**Activity:** The reply to the records below should contain exactly the lines from the line with "t.x := by unfold Thread.wp; split <;> simp" through the line with "t.fpflags := by unfold Thread.wp; split <;> simp", and nothing besides.

-- Record excerpts follows --

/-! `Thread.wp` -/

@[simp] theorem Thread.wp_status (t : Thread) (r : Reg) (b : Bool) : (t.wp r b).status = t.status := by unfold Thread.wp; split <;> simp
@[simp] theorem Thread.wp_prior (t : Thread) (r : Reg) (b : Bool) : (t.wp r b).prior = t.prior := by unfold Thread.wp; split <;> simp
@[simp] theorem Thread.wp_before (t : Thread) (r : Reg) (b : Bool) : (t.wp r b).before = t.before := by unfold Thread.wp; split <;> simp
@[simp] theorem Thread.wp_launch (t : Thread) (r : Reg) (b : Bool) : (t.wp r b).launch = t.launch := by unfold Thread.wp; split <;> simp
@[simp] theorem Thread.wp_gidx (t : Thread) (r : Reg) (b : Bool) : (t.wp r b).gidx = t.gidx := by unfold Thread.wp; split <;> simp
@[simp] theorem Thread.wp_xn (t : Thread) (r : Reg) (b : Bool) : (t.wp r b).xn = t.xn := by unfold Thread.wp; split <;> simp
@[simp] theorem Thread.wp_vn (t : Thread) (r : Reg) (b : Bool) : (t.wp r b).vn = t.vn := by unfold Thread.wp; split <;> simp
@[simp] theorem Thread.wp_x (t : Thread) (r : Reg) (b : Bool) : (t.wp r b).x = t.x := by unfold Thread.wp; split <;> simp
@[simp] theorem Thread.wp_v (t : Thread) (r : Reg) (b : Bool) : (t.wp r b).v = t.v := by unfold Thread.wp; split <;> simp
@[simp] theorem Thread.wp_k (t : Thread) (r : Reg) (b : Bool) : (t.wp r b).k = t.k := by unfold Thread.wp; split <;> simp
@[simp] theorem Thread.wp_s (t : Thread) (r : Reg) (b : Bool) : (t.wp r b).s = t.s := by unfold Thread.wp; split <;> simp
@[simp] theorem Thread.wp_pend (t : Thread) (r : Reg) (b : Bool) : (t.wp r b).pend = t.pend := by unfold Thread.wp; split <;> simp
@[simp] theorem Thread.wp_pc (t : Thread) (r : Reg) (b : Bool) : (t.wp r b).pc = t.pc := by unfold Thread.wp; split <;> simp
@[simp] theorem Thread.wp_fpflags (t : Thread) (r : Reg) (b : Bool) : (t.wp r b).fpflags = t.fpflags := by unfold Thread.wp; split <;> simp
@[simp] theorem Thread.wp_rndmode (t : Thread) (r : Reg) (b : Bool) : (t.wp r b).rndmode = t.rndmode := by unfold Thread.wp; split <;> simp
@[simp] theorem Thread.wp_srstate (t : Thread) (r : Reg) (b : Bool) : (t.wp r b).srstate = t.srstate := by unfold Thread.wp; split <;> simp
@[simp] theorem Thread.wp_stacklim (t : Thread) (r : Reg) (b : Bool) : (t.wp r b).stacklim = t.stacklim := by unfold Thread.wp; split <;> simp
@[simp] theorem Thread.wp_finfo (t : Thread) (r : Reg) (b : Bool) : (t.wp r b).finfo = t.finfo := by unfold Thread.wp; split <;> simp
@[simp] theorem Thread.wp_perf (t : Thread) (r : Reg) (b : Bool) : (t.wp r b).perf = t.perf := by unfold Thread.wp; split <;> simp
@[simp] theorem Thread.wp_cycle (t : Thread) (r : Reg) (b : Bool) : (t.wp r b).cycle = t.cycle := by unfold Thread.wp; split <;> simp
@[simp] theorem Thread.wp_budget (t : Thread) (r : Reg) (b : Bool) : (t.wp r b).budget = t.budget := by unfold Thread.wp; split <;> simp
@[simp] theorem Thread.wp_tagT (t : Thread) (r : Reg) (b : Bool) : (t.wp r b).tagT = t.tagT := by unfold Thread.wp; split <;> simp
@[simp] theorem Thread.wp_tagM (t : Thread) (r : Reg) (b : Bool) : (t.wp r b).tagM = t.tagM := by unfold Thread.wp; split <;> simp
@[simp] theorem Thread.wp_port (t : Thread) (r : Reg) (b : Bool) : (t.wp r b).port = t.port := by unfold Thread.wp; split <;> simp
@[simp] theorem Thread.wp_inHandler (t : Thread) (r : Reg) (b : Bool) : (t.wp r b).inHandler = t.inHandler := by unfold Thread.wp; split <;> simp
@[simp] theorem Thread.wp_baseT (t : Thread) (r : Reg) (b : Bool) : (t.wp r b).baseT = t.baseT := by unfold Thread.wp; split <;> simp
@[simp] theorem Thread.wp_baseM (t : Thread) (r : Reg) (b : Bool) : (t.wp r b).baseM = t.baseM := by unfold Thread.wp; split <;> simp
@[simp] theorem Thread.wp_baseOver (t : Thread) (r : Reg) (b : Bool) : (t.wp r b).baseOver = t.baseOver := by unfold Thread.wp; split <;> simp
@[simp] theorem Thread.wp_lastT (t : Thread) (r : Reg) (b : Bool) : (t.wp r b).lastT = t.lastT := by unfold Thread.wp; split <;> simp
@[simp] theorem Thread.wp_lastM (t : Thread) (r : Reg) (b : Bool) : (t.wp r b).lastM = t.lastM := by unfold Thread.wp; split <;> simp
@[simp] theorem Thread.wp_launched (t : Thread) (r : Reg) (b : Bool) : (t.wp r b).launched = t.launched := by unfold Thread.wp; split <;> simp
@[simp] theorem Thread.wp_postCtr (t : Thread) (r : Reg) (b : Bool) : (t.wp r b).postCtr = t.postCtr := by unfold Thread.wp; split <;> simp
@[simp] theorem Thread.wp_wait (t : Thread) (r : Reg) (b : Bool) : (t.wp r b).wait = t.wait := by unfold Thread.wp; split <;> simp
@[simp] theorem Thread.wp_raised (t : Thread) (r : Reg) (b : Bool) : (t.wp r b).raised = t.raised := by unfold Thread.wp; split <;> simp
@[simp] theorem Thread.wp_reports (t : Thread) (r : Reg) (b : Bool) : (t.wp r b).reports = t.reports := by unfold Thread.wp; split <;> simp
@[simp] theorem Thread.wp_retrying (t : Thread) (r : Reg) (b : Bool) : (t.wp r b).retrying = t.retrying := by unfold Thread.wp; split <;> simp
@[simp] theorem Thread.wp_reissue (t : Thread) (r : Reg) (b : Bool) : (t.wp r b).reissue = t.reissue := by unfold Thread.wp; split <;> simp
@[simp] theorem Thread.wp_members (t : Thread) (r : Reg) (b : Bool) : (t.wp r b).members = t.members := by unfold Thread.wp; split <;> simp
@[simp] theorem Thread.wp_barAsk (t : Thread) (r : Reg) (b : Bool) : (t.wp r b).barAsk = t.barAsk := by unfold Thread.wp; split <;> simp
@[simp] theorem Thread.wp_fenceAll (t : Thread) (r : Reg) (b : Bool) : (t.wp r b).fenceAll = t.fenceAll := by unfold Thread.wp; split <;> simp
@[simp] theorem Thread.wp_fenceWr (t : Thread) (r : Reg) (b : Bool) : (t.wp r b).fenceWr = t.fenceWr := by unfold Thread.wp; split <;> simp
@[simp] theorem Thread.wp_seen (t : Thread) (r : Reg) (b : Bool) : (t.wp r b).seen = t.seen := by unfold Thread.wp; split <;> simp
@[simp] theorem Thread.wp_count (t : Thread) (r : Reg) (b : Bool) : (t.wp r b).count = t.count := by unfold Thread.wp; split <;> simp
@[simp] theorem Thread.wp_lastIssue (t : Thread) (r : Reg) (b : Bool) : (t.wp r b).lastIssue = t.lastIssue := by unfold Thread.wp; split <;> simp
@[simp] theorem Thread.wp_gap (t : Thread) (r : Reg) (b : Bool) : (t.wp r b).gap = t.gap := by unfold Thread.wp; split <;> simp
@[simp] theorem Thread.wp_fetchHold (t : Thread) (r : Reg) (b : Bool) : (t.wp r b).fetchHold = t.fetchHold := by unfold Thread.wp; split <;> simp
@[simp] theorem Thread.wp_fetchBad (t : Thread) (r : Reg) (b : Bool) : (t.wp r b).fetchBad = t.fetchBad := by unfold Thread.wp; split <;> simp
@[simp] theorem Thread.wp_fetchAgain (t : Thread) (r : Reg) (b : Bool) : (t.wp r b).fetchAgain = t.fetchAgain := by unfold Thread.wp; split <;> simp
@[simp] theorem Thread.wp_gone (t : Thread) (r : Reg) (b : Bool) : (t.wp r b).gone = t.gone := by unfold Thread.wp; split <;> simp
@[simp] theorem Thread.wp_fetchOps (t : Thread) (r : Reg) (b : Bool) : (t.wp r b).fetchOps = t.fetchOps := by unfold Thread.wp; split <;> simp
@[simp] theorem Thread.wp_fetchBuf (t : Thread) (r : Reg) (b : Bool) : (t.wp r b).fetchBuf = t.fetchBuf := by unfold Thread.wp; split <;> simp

-- Record excerpts concluded --

**Exercise answer:**
@[simp] theorem Thread.wp_x (t : Thread) (r : Reg) (b : Bool) : (t.wp r b).x = t.x := by unfold Thread.wp; split <;> simp
@[simp] theorem Thread.wp_v (t : Thread) (r : Reg) (b : Bool) : (t.wp r b).v = t.v := by unfold Thread.wp; split <;> simp
@[simp] theorem Thread.wp_k (t : Thread) (r : Reg) (b : Bool) : (t.wp r b).k = t.k := by unfold Thread.wp; split <;> simp
@[simp] theorem Thread.wp_s (t : Thread) (r : Reg) (b : Bool) : (t.wp r b).s = t.s := by unfold Thread.wp; split <;> simp
@[simp] theorem Thread.wp_pend (t : Thread) (r : Reg) (b : Bool) : (t.wp r b).pend = t.pend := by unfold Thread.wp; split <;> simp
@[simp] theorem Thread.wp_pc (t : Thread) (r : Reg) (b : Bool) : (t.wp r b).pc = t.pc := by unfold Thread.wp; split <;> simp
@[simp] theorem Thread.wp_fpflags (t : Thread) (r : Reg) (b : Bool) : (t.wp r b).fpflags = t.fpflags := by unfold Thread.wp; split <;> simp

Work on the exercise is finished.